B cell subsets-related biomarkers and molecular pathways for systemic lupus erythematosus by transcriptomics analyses.

ABSTRACT

BACKGROUND: Systemic lupus erythematosus (SLE), an autoimmune disease, is characterised by B-cell abnormalities and a loss of tolerance that can produce autoantibody. However, the imperative genes and molecular pathways involved in the change of B cell populations remain unclear. METHODS: The expression of B cell subsets between SLE and healthy controls (HCs) was detected based on micro-array transcriptome data. The Weighted Gene Co-Expression Network Analysis (WGCNA) further revealed the co-expression modules of naïve and memory B cells. Whereafter, we performed the functional enrichment analysis, Protein-protein interaction (PPI) networks construction and feature selection to screen hub genes. Ultimately, we recruited SLE patients and HCs from the Second Hospital of Shanxi Medical University and further verified these genes in transcriptome sequencing samples. RESULTS: Total of 1087 SLE patients and 86 HCs constituted in the study. Compared to HCs, the levels of peripheral naïve B cells of SLE patients decreased, while memory B cells increased. WGCNA identified two modules with the highest correlation for the subsequent analysis. The purple module was primarily in connection with naïve B cells, and the GO analysis indicated that these genes were mainly abundant in B cell activation.

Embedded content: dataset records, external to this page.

-- ==== Sys2Proof/Machine/ScalarInt.lean ====
section
/-! DEFINITION. Meanings of the scalar integer and address forms (R201-R207). -/

namespace Sys2Proof.Machine

/-- A form that writes one scalar register (R203). -/
def toS (i : Instr) (d : BitVec 6) (g : State → DWord) (s : State) : Out := scalarOp i s (fun s => s.setS d (g s))
/-- A form that writes one condition register. -/
def toQ (i : Instr) (d : BitVec 3) (g : State → Bool) (s : State) : Out := scalarOp i s (fun s => s.setQ d (g s))
/-- A form that writes one address register. -/
def toA (i : Instr) (d : BitVec 4) (g : State → VAddr) (s : State) : Out := scalarOp i s (fun s => s.setA d (g s))

def execSadd (d a b : BitVec 6) (s : State) : Out := toS (.sadd d a b) d (fun s => s.sReg a + s.sReg b) s
def execSsub (d a b : BitVec 6) (s : State) : Out := toS (.ssub d a b) d (fun s => s.sReg a - s.sReg b) s
def execSmul (d a b : BitVec 6) (s : State) : Out := toS (.smul d a b) d (fun s => s.sReg a * s.sReg b) s

/-- Bits 127-64 of the exact product. -/
def mulHigh (unsigned : Bool) (a b : DWord) : DWord :=
  if unsigned then BitVec.ofNat 64 (a.toNat * b.toNat / 2 ^ 64) else BitVec.ofInt 64 (a.toInt * b.toInt / 2 ^ 64)

/-- Quotient toward zero; all ones by zero (R203). -/
def quotient (unsigned : Bool) (a b : DWord) : DWord :=
  if b = 0 then BitVec.allOnes 64 else if unsigned then a / b else BitVec.sdiv a b

/-- A - B × quotient; A by zero (R203). -/
def remainder (unsigned : Bool) (a b : DWord) : DWord := if b = 0 then a else a - b * quotient unsigned a b

def lessS (unsigned : Bool) (a b : DWord) : Bool :=
  if unsigned then decide (a.toNat < b.toNat) else decide (a.toInt < b.toInt)

def execSmulh (d a b : BitVec 6) (u : BitVec 1) (s : State) : Out :=
  toS (.smulh d a b u) d (fun s => mulHigh (u == 1) (s.sReg a) (s.sReg b)) s
def execSdiv (d a b : BitVec 6) (u : BitVec 1) (s : State) : Out :=
  toS (.sdiv d a b u) d (fun s => quotient (u == 1) (s.sReg a) (s.sReg b)) s
def execSrem (d a b : BitVec 6) (u : BitVec 1) (s : State) : Out :=
  toS (.srem d a b u) d (fun s => remainder (u == 1) (s.sReg a) (s.sReg b)) s
def execSand (d a b : BitVec 6) (s : State) : Out := toS (.sand d a b) d (fun s => s.sReg a &&& s.sReg b) s
def execSor (d a b : BitVec 6) (s : State) : Out := toS (.sor d a b) d (fun s => s.sReg a ||| s.sReg b) s
def execSxor (d a b : BitVec 6) (s : State) : Out := toS (.sxor d a b) d (fun s => s.sReg a ^^^ s.sReg b) s
def execSshl (d a b : BitVec 6) (s : State) : Out :=
  toS (.sshl d a b) d (fun s => s.sReg a <<< ((s.sReg b).toNat % 64)) s
def execSshr (d a b : BitVec 6) (s : State) : Out :=
  toS (.sshr d a b) d (fun s => s.sReg a >>> ((s.sReg b).toNat % 64)) s
def execSsar (d a b : BitVec 6) (s : State) : Out :=
  toS (.ssar d a b) d (fun s => (s.sReg a).sshiftRight ((s.sReg b).toNat % 64)) s
def execSmin (d a b : BitVec 6) (u : BitVec 1) (s : State) : Out :=
  toS (.smin d a b u) d (fun s => if lessS (u == 1) (s.sReg b) (s.sReg a) then s.sReg b else s.sReg a) s
def execSmax (d a b : BitVec 6) (u : BitVec 1) (s : State) : Out :=
  toS (.smax d a b u) d (fun s => if lessS (u == 1) (s.sReg a) (s.sReg b) then s.sReg b else s.sReg a) s
def execSpopc (d a : BitVec 6) (s : State) : Out :=
  toS (.spopc d a) d (fun s => BitVec.ofNat 64 (popcount (s.sReg a))) s
def execSclz (d a : BitVec 6) (s : State) : Out := toS (.sclz d a) d (fun s => BitVec.ofNat 64 (clz (s.sReg a))) s
def execSmov (d a : BitVec 6) (s : State) : Out := toS (.smov d a) d (fun s => s.sReg a) s
def execSsel (d a b : BitVec 6) (n : BitVec 3) (s : State) : Out :=
  toS (.ssel d a b n) d (fun s => if s.qReg n then s.sReg a else s.sReg b) s
def execScmp (d : BitVec 3) (a b : BitVec 6) (c : BitVec 3) (s : State) : Out :=
  toQ (.scmp d a b c) d (fun s => condS c.toNat (s.sReg a) (s.sReg b)) s

/-! ## Immediate forms (R205, R206) -/

def execSaddi (d a : BitVec 6) (i : BitVec 14) (s : State) : Out :=
  toS (.saddi d a i) d (fun s => s.sReg a + i.signExtend 64) s
def execSandi (d a : BitVec 6) (i : BitVec 14) (s : State) : Out :=
  toS (.sandi d a i) d (fun s => s.sReg a &&& i.signExtend 64) s
def execSori (d a : BitVec 6) (i : BitVec 14) (s : State) : Out :=
  toS (.sori d a i) d (fun s => s.sReg a ||| i.signExtend 64) s
def execSxori (d a : BitVec 6) (i : BitVec 14) (s : State) : Out :=
  toS (.sxori d a i) d (fun s => s.sReg a ^^^ i.signExtend 64) s
def execSshli (d a : BitVec 6) (i : BitVec 6) (s : State) : Out :=
  toS (.sshli d a i) d (fun s => s.sReg a <<< i.toNat) s
def execSshri (d a : BitVec 6) (i : BitVec 6) (s : State) : Out :=
  toS (.sshri d a i) d (fun s => s.sReg a >>> i.toNat) s
def execSsari (d a : BitVec 6) (i : BitVec 6) (s : State) : Out :=
  toS (.ssari d a i) d (fun s => (s.sReg a).sshiftRight i.toNat) s
def execScmpi (d : BitVec 3) (a : BitVec 6) (c : BitVec 3) (i : BitVec 11) (s : State) : Out :=
  toQ (.scmpi d a c i) d (fun s => condS c.toNat (s.sReg a) (i.signExtend 64)) s
def execSlui (d : BitVec 6) (i : BitVec 20) (s : State) : Out :=
  toS (.slui d i) d (fun s => s.sReg d <<< 20 + i.setWidth 64) s

/-! ## Address forms (R207) -/

/-- An address sum: within 0 to 2^72 - 1 it is written, else a path fault "wrap" that leaves the register.
DEDUCED (log 17): no address applies to it, so sys.faddr reads 0 (R345). -/
def State.addA (s : State) (d a : BitVec 4) (x : Int) : State :=
  let v := ((s.aReg a).toNat : Int) + x
  if v < 0 ∨ (2 ^ 72 : Nat) ≤ v then s.pathFaultOr 6 2 1 0 else (s.setA d (BitVec.ofInt 72 v)).advance

def execAadd (d a : BitVec 4) (b : BitVec 6) (s : State) : Out :=
  scalarForm (.aadd d a b) s (fun s => s.addA d a (s.sReg b).toInt)
def execAaddi (d a : BitVec 4) (i : BitVec 14) (s : State) : Out :=
  scalarForm (.aaddi d a i) s (fun s => s.addA d a i.toInt)
def execAsub (d : BitVec 6) (a b : BitVec 4) (s : State) : Out :=
  toS (.asub d a b) d (fun s => BitVec.ofNat 64 (satN true 64 ((s.aReg a).toNat - (s.aReg b).toNat : Int))) s
def execAset (d : BitVec 4) (a : BitVec 6) (s : State) : Out := toA (.aset d a) d (fun s => (s.sReg a).setWidth 72) s
def execAsetW (d : BitVec 4) (a b : BitVec 6) (s : State) : Out :=
  toA (.asetW d a b) d (fun s => (s.sReg b).setWidth 8 ++ s.sReg a) s
def execAget (d : BitVec 6) (a : BitVec 4) (s : State) : Out := toS (.aget d a) d (fun s => (s.aReg a).setWidth 64) s
def execAgetHi (d : BitVec 6) (a : BitVec 4) (s : State) : Out :=
  toS (.agetHi d a) d (fun s => (s.aReg a >>> 64).setWidth 64) s
def execAcmp (d : BitVec 3) (a b : BitVec 4) (c : BitVec 3) (s : State) : Out :=
  toQ (.acmp d a b c) d (fun s => condA c.toNat (s.aReg a) (s.aReg b)) s

end Sys2Proof.Machine
end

The blue module relevant to memory B cells was most significantly enriched in the "defence response to virus" correlation pathway. Then we screened six hub genes by PPI and feature selection. Finally, four biomarkers (IFI27, IFITM1, MX2, IRF7) were identified by transcriptome sequencing verification. CONCLUSION: Our study identified hub genes and key pathways associated with the naïve and memory B cells respectively, which may offer novel insights into the behaviours of B cells and the pathogenesis of SLE.